**WHAT TO WORK ON**. Find the lines of the records in which the word "reasons" appears and report how many there are, as a number alone.

Stored dataset items:

Content starts

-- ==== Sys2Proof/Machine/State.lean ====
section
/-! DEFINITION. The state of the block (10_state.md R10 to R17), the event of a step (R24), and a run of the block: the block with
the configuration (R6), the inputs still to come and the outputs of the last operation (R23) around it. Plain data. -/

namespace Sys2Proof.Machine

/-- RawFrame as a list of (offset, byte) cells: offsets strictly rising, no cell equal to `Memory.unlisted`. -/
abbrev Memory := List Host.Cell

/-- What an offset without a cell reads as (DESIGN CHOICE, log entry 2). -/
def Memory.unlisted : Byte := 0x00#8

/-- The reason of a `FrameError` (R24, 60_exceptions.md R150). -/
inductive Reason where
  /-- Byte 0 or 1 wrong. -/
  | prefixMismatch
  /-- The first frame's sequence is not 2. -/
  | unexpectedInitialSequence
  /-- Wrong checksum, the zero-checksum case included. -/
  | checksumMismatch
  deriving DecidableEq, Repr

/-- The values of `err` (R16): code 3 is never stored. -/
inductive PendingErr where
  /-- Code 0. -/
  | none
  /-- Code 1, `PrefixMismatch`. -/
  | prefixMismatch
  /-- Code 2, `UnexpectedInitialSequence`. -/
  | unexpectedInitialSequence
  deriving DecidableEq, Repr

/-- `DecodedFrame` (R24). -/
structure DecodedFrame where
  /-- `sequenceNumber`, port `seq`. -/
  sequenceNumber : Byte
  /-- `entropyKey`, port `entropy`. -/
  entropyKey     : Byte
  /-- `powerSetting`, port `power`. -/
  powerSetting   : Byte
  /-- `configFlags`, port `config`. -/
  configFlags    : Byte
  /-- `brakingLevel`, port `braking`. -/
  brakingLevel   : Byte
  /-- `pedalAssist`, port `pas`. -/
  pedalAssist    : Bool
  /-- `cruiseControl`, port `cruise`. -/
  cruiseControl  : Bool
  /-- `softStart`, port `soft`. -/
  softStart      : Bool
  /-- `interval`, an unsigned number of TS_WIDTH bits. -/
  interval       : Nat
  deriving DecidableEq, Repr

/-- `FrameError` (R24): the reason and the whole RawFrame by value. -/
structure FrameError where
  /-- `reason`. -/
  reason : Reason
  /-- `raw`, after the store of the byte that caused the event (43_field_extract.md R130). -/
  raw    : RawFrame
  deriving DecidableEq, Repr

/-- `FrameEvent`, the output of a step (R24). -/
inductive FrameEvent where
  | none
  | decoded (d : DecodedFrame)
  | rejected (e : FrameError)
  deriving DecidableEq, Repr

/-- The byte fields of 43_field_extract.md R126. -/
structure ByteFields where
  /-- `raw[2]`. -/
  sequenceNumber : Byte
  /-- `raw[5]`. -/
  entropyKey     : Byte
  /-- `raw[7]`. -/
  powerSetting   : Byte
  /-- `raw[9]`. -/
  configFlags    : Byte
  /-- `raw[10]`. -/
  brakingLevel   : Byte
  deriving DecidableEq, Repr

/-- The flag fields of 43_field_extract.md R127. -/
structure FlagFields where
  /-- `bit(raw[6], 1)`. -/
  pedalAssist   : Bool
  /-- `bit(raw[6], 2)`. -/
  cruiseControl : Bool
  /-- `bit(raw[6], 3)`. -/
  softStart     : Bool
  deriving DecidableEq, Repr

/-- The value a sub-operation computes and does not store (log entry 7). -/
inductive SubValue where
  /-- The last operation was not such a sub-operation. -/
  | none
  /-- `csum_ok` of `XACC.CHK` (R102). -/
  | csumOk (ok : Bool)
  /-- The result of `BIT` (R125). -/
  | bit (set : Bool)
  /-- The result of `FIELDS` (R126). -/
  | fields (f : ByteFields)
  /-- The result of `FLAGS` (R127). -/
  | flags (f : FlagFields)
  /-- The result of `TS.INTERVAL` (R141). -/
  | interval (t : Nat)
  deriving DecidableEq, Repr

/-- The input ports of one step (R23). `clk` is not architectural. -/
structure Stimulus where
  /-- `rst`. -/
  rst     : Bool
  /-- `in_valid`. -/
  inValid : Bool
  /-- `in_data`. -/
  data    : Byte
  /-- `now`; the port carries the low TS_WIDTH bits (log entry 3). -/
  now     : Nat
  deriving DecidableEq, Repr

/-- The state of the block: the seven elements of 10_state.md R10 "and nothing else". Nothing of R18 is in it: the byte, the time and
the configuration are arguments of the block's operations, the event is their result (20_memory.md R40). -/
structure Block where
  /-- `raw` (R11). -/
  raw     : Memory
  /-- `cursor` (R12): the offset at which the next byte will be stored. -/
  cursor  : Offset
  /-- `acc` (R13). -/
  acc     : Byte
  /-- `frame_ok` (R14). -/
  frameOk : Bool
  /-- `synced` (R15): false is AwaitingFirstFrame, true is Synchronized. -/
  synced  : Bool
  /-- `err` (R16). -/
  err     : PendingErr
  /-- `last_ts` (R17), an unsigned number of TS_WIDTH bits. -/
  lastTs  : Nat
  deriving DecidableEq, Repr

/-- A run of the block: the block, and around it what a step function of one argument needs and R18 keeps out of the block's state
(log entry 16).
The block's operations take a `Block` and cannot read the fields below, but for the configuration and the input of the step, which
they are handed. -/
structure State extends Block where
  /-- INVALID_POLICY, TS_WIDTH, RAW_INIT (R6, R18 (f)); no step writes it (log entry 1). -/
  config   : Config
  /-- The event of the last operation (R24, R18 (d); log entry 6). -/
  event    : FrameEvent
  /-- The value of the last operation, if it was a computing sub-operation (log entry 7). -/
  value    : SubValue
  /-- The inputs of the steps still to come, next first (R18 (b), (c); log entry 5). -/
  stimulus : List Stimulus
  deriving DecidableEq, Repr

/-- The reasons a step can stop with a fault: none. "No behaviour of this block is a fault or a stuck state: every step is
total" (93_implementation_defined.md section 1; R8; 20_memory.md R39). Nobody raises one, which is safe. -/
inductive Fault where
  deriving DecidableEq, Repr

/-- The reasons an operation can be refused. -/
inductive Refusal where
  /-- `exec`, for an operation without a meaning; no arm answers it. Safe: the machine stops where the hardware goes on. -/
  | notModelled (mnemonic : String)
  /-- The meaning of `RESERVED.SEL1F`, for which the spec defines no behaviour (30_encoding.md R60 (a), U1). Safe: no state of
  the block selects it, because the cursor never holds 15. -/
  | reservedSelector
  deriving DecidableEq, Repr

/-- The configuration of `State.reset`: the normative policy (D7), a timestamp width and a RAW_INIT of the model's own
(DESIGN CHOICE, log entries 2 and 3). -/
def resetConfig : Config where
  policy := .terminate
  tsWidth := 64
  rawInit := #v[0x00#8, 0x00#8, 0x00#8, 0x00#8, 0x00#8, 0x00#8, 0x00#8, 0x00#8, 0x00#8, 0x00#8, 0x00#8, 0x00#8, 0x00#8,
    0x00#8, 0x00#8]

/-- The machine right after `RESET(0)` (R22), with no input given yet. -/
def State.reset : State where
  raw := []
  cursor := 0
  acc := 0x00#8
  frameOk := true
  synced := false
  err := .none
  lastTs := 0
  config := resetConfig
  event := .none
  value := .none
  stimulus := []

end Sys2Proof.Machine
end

Content ends

**WRITTEN SOLUTION**. 2